**Activity**
Exactly how many lines in the listing contain "putCores"? Respond with the number and nothing more.
= = =
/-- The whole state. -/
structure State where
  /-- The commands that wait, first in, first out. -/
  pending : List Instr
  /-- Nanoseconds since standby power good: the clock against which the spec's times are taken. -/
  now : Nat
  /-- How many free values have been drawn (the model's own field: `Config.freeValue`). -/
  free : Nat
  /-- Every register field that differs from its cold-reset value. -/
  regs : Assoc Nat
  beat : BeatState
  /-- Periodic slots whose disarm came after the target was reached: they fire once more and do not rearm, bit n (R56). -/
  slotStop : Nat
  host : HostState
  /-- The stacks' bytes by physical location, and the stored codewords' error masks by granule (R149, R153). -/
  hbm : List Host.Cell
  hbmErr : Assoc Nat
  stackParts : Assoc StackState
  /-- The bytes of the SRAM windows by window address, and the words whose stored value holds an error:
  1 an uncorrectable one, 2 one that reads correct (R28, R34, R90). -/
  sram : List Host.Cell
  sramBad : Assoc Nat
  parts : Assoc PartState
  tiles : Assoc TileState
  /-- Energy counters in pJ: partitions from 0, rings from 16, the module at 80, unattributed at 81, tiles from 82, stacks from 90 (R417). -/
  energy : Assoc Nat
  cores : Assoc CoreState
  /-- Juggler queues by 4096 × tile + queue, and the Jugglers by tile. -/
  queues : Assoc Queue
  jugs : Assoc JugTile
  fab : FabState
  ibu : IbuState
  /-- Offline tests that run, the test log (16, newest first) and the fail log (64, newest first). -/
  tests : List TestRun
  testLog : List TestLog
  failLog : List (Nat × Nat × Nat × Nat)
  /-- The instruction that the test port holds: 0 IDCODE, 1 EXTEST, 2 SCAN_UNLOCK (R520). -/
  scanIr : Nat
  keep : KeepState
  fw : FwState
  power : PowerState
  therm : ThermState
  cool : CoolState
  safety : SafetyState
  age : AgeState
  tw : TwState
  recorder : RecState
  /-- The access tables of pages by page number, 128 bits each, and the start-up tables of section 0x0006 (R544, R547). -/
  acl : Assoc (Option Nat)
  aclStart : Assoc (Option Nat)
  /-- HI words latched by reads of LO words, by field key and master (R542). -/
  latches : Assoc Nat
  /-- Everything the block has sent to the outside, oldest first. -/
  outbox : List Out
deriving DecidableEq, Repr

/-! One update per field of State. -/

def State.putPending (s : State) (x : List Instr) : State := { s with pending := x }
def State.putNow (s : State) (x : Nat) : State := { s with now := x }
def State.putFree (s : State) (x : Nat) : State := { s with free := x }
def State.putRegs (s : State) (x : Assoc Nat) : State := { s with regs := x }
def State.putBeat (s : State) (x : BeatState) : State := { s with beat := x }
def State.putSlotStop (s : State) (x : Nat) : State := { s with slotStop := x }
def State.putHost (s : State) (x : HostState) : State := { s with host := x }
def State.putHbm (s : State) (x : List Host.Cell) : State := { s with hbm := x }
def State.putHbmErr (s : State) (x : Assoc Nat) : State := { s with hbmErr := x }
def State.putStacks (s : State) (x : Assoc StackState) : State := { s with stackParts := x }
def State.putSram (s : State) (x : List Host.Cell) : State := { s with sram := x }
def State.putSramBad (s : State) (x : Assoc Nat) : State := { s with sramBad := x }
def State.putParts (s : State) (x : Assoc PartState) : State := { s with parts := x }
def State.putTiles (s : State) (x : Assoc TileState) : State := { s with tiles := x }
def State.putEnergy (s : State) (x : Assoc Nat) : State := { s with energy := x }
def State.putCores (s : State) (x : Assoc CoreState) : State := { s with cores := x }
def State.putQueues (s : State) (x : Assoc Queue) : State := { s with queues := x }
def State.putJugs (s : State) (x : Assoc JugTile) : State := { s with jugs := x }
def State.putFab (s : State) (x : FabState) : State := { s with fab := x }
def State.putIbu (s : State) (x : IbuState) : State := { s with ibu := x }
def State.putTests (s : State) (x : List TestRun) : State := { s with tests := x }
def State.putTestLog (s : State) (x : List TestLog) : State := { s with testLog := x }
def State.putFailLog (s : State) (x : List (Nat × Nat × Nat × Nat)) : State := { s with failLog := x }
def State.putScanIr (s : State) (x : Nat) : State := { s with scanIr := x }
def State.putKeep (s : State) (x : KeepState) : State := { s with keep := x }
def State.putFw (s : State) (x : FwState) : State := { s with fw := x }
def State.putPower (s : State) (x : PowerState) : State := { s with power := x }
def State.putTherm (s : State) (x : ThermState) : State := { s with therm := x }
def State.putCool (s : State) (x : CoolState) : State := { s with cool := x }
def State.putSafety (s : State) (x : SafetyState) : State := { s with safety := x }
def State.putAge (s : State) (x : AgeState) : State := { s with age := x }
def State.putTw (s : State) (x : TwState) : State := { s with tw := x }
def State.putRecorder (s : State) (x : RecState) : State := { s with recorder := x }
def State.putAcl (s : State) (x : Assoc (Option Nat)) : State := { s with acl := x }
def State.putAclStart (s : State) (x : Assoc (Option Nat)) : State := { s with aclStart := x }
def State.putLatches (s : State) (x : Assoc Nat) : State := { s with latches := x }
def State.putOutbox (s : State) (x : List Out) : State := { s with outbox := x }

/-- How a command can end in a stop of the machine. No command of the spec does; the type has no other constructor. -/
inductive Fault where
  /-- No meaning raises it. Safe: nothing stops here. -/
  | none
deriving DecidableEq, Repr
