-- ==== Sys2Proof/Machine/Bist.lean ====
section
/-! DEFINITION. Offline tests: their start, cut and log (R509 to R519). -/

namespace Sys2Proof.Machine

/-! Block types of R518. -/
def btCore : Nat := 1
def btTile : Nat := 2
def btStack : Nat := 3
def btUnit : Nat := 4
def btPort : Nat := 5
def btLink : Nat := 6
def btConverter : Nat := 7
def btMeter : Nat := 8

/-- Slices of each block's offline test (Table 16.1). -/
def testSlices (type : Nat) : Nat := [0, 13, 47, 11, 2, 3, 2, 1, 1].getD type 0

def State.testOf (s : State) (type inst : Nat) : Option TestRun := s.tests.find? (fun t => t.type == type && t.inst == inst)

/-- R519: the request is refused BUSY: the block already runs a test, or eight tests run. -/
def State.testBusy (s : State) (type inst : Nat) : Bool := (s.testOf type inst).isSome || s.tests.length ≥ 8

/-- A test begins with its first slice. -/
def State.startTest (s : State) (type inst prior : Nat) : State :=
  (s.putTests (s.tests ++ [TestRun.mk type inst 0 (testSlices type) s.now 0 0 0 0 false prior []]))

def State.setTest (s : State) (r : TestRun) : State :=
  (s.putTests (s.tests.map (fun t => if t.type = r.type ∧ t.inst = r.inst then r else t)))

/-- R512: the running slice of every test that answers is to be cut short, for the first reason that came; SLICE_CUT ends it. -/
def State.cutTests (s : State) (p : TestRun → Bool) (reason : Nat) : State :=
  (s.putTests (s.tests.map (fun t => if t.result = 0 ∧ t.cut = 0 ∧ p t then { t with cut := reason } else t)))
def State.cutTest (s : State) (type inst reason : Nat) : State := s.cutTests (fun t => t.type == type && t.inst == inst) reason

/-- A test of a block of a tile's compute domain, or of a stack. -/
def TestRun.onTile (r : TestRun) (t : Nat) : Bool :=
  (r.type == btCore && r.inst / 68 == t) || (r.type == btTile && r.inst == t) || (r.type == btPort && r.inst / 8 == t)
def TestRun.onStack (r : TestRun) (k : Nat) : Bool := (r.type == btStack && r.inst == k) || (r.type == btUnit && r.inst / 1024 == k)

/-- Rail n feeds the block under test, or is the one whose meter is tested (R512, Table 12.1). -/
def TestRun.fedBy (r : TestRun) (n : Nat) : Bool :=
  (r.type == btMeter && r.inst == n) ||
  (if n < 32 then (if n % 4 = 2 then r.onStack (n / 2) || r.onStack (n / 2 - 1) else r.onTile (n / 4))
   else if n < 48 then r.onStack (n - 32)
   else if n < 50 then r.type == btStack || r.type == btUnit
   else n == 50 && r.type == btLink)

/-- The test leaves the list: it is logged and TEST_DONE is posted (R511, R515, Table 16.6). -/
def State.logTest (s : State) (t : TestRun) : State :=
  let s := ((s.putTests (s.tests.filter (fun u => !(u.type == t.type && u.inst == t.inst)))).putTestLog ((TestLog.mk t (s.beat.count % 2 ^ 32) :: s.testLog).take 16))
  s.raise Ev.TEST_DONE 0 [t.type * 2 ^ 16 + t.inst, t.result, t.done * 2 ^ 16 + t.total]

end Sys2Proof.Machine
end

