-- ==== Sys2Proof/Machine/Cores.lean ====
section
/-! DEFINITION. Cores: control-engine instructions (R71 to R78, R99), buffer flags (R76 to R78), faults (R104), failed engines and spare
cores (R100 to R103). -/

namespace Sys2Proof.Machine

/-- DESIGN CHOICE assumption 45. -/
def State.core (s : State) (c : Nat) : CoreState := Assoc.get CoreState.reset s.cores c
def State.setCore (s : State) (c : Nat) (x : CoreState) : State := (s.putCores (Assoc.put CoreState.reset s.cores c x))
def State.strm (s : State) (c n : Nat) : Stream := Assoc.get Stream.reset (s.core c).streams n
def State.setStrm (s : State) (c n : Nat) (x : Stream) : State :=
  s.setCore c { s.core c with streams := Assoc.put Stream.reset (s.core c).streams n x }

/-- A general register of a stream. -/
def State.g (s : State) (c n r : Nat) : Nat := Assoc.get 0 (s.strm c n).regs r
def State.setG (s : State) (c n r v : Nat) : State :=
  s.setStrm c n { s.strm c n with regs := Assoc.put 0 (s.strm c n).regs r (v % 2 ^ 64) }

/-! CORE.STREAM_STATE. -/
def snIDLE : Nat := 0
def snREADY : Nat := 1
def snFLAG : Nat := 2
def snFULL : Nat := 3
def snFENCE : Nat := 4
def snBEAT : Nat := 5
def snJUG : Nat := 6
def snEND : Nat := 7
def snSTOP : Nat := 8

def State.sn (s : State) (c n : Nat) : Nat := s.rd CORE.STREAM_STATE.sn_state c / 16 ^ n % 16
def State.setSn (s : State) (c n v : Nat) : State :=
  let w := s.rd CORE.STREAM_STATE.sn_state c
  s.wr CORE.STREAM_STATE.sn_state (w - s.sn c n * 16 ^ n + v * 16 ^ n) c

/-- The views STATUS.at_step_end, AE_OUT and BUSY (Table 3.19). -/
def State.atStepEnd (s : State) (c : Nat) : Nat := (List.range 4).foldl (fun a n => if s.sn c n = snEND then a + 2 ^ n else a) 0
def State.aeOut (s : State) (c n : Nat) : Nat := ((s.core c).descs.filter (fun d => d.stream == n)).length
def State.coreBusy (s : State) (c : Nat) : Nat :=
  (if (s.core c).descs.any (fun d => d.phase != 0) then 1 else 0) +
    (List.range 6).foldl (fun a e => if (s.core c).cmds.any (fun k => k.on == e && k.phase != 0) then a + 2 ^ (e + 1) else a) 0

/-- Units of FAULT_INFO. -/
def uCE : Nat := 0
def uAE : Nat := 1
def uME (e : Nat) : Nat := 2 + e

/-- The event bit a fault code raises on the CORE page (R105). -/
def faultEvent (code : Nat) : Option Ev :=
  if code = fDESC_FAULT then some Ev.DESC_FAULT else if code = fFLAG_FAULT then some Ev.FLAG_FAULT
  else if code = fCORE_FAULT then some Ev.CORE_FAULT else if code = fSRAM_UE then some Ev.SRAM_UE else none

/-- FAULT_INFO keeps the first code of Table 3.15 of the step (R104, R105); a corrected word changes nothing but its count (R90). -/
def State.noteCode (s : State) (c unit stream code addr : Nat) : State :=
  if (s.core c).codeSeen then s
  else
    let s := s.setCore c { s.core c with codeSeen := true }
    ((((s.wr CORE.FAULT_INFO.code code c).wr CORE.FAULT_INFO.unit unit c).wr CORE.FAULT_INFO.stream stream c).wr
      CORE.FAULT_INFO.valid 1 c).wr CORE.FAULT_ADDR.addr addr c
= = =
**Task result**
2